Through the wonders of science and legs (they allow you to run!), they manage to escape the Daleks, finding the company of the Thals, who have renounced their warrior pasts in favor of hoping for peace. But there’s a little problem: Ian left a missing piece of the TARDIS back in the city, and now he and The Doctor have to convince the Thals to drop their pacifist ways in order to satisfy their own needs. Obviously, it’s a win/win situation and nothing can go wrong. Well, okay, some of the Thals die. But The Doctor and his cohorts make their way back to the fully functioning TARDIS with relative ease, which leads us to…
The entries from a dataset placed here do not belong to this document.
/-- The run record a commit at this moment leaves: created from the bed's need, its start minute the run clock's (log 43), or
carried into its next cycle (R111). -/
def State.committedRun (b : BedId) (now : Nat) (s : State) : Run :=
  match (s.bed b).run with
  | none => ⟨(s.bed b).need, 0, 1, 0, (now - s.sl.loadingEnd) / 720000, none, none⟩
  | some r => { r with cycle := r.cycle + 1, cycleDelivered := 0, endCause := none }

/-- The claim of `s` has committed: its COMMIT is queued; where the COMMITTED flows leave room for its entry and the line is
not lost, the entry is COMMITTED, the bed is in OPENING with its run, no other bed or valve changes, and a CLOSED valve takes its
open request (R36, R70, R111, R114). A lost line closes what a commit would open (R18). -/
structure Committed (s t : State) : Prop where
  phase : t.sb.claim.phase = .ending
  notice : ∃ q ∈ t.tq.queue, q.notice = .commit s.sb.claim.bed
  stands : ∀ e, BookSound s → s.ownEntry s.sb.claim.bed.val = some e → committedSum s.sb.book + e.flow ≤ s.sb.budget →
    t.now < s.li.lossSince + 25 * 12000 ∨ s.bc.holds.line = true →
    t.ownEntry s.sb.claim.bed.val = some { e with committed := true, heard := t.now }
      ∧ (t.bed s.sb.claim.bed).state = .opening
      ∧ (t.bed s.sb.claim.bed).run = some (s.committedRun s.sb.claim.bed t.now)
      ∧ (∀ d, d ≠ s.sb.claim.bed → t.bed d = s.bed d ∧ t.valve d = s.valve d)
      ∧ (s.valve s.sb.claim.bed = .closed → s.queued s.sb.claim.bed = false → s.pulsing s.sb.claim.bed = false →
          s.channelOf s.sb.claim.bed = none → s.vd.channelA = none ∨ s.vd.channelB = none →
          OpenAdmitted s.sb.claim.bed s t)
  late : s.li.lossSince + 25 * 12000 ≤ t.now → s.bc.holds.line = false →
    t.bc.holds.line = true ∧ (t.latch .line).pending = true ∧ ∀ d, (t.bed d).state.cycling = false

/-- The claim of `s` has dropped: its DROP is queued, its entry is gone, its bed waits with the backoff of the claim's urgency;
a bed with targets pending is evaluated as well (R71, R107). -/
structure Dropped (s t : State) : Prop where
  phase : t.sb.claim.phase = .ending
  notice : ∃ q ∈ t.tq.queue, q.notice = .drop s.sb.claim.bed
  gone : t.hasEntry s.sl.own s.sb.claim.bed.val = false
  waits : (s.bed s.sb.claim.bed).state = .claiming → (s.bed s.sb.claim.bed).targets = none →
    (t.bed s.sb.claim.bed).state = .waiting ∧ (t.bed s.sb.claim.bed).backoffEnd = some (t.now
      + match s.sb.claim.urgency with | .normal => 360000 | .dry => 240000 | .severe => 120000)

/-- The claim has left the phases that wait, by a resolution (R69). -/
def State.pastResolving (t : State) : Prop :=
  t.sb.claim.phase = .ending ∨ t.sb.claim.phase = .asking ∨ t.sb.claim.phase = .awaiting

/-- The claim of `s` was resolved on the book and budget of `s`: the fits test's table (R69), with the victim of a SEVERE claim
that does not fit and has made no shed: none, it drops; a peer's entry, a SHED names it; an own one, its cycle is cut and the
claim waits for the entry to leave (R73 to R75). -/
structure Resolved (s t : State) : Prop where
  past : t.pastResolving
  commits : committedSum s.sb.book + seniorSum s.sb.claim s.sb.book + s.sb.claim.flow ≤ s.sb.budget → Committed s t
  drops : s.sb.budget < committedSum s.sb.book + seniorSum s.sb.claim s.sb.book + s.sb.claim.flow →
    s.sb.claim.urgency ≠ .severe ∨ s.sb.claim.shedMade = true
      ∨ victimOf (committedSum s.sb.book + seniorSum s.sb.claim s.sb.book + s.sb.claim.flow - s.sb.budget) s.sb.claim.age
          s.sb.book = none →
    Dropped s t
  sheds : ∀ e, s.sb.budget < committedSum s.sb.book + seniorSum s.sb.claim s.sb.book + s.sb.claim.flow →
    s.sb.claim.urgency = .severe → s.sb.claim.shedMade = false →
    victimOf (committedSum s.sb.book + seniorSum s.sb.claim s.sb.book + s.sb.claim.flow - s.sb.budget) s.sb.claim.age
      s.sb.book = some e →
    t.sb.claim.shedMade = true
      ∧ (e.station ≠ s.sl.own → t.sb.claim.phase = .asking ∧ t.sb.claim.victim = some (e.station, e.bed)
          ∧ ∃ q ∈ t.tq.queue, q.notice = .shed e.station e.bed s.sb.claim.bed)
      ∧ (e.station = s.sl.own → ClaimSound s →
          (∀ b, bedOf e.bed = some b → (t.bed b).state.cycling = false
              ∧ ∀ r, (s.bed b).state.cycling = true → (s.bed b).run = some r → ¬ s.shutsAtOnce b → CycleEnded b r .shed s t)
            ∧ (∀ q ∈ t.tq.queue, q.notice.isShed = false)
            ∧ (t.hasEntry s.sl.own e.bed = true → t.sb.claim.phase = .awaiting
                ∧ t.sb.claim.victim = some (s.sl.own, e.bed) ∧ t.sb.claim.victimSince = some t.now)
            ∧ (t.hasEntry s.sl.own e.bed = false → t.sb.claim.phase = .ending))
Disc Three: The Edge of Destruction
The shortest serial in the set (at two episodes) and a blatant time and money saver in the long run, The Edge of Destruction is surprisingly convoluted considering the previous stories’ straight-forwardness. After the chaos of the Daleks, the TARDIS crash-lands in a mysterious area, knocking The Doctor, Susan, Ian and Barbara out cold. When they all come to, they find the ship acting rather strange; doors open and close on their own, the ship’s water provider reads empty despite dispensing bags of the stuff, and a clock in the corner has melted down into a Dali-esque nightmare. Even with these alarming problems, something worse is going on: everyone has lost their memory, and Susan is starting to violently react to her surroundings. Could an alien life form have invaded the ship while the group was out cold? Is the ship trying to warn them about their meddling with time and space? Oh wait; it was just a loose wire. Sorry everyone.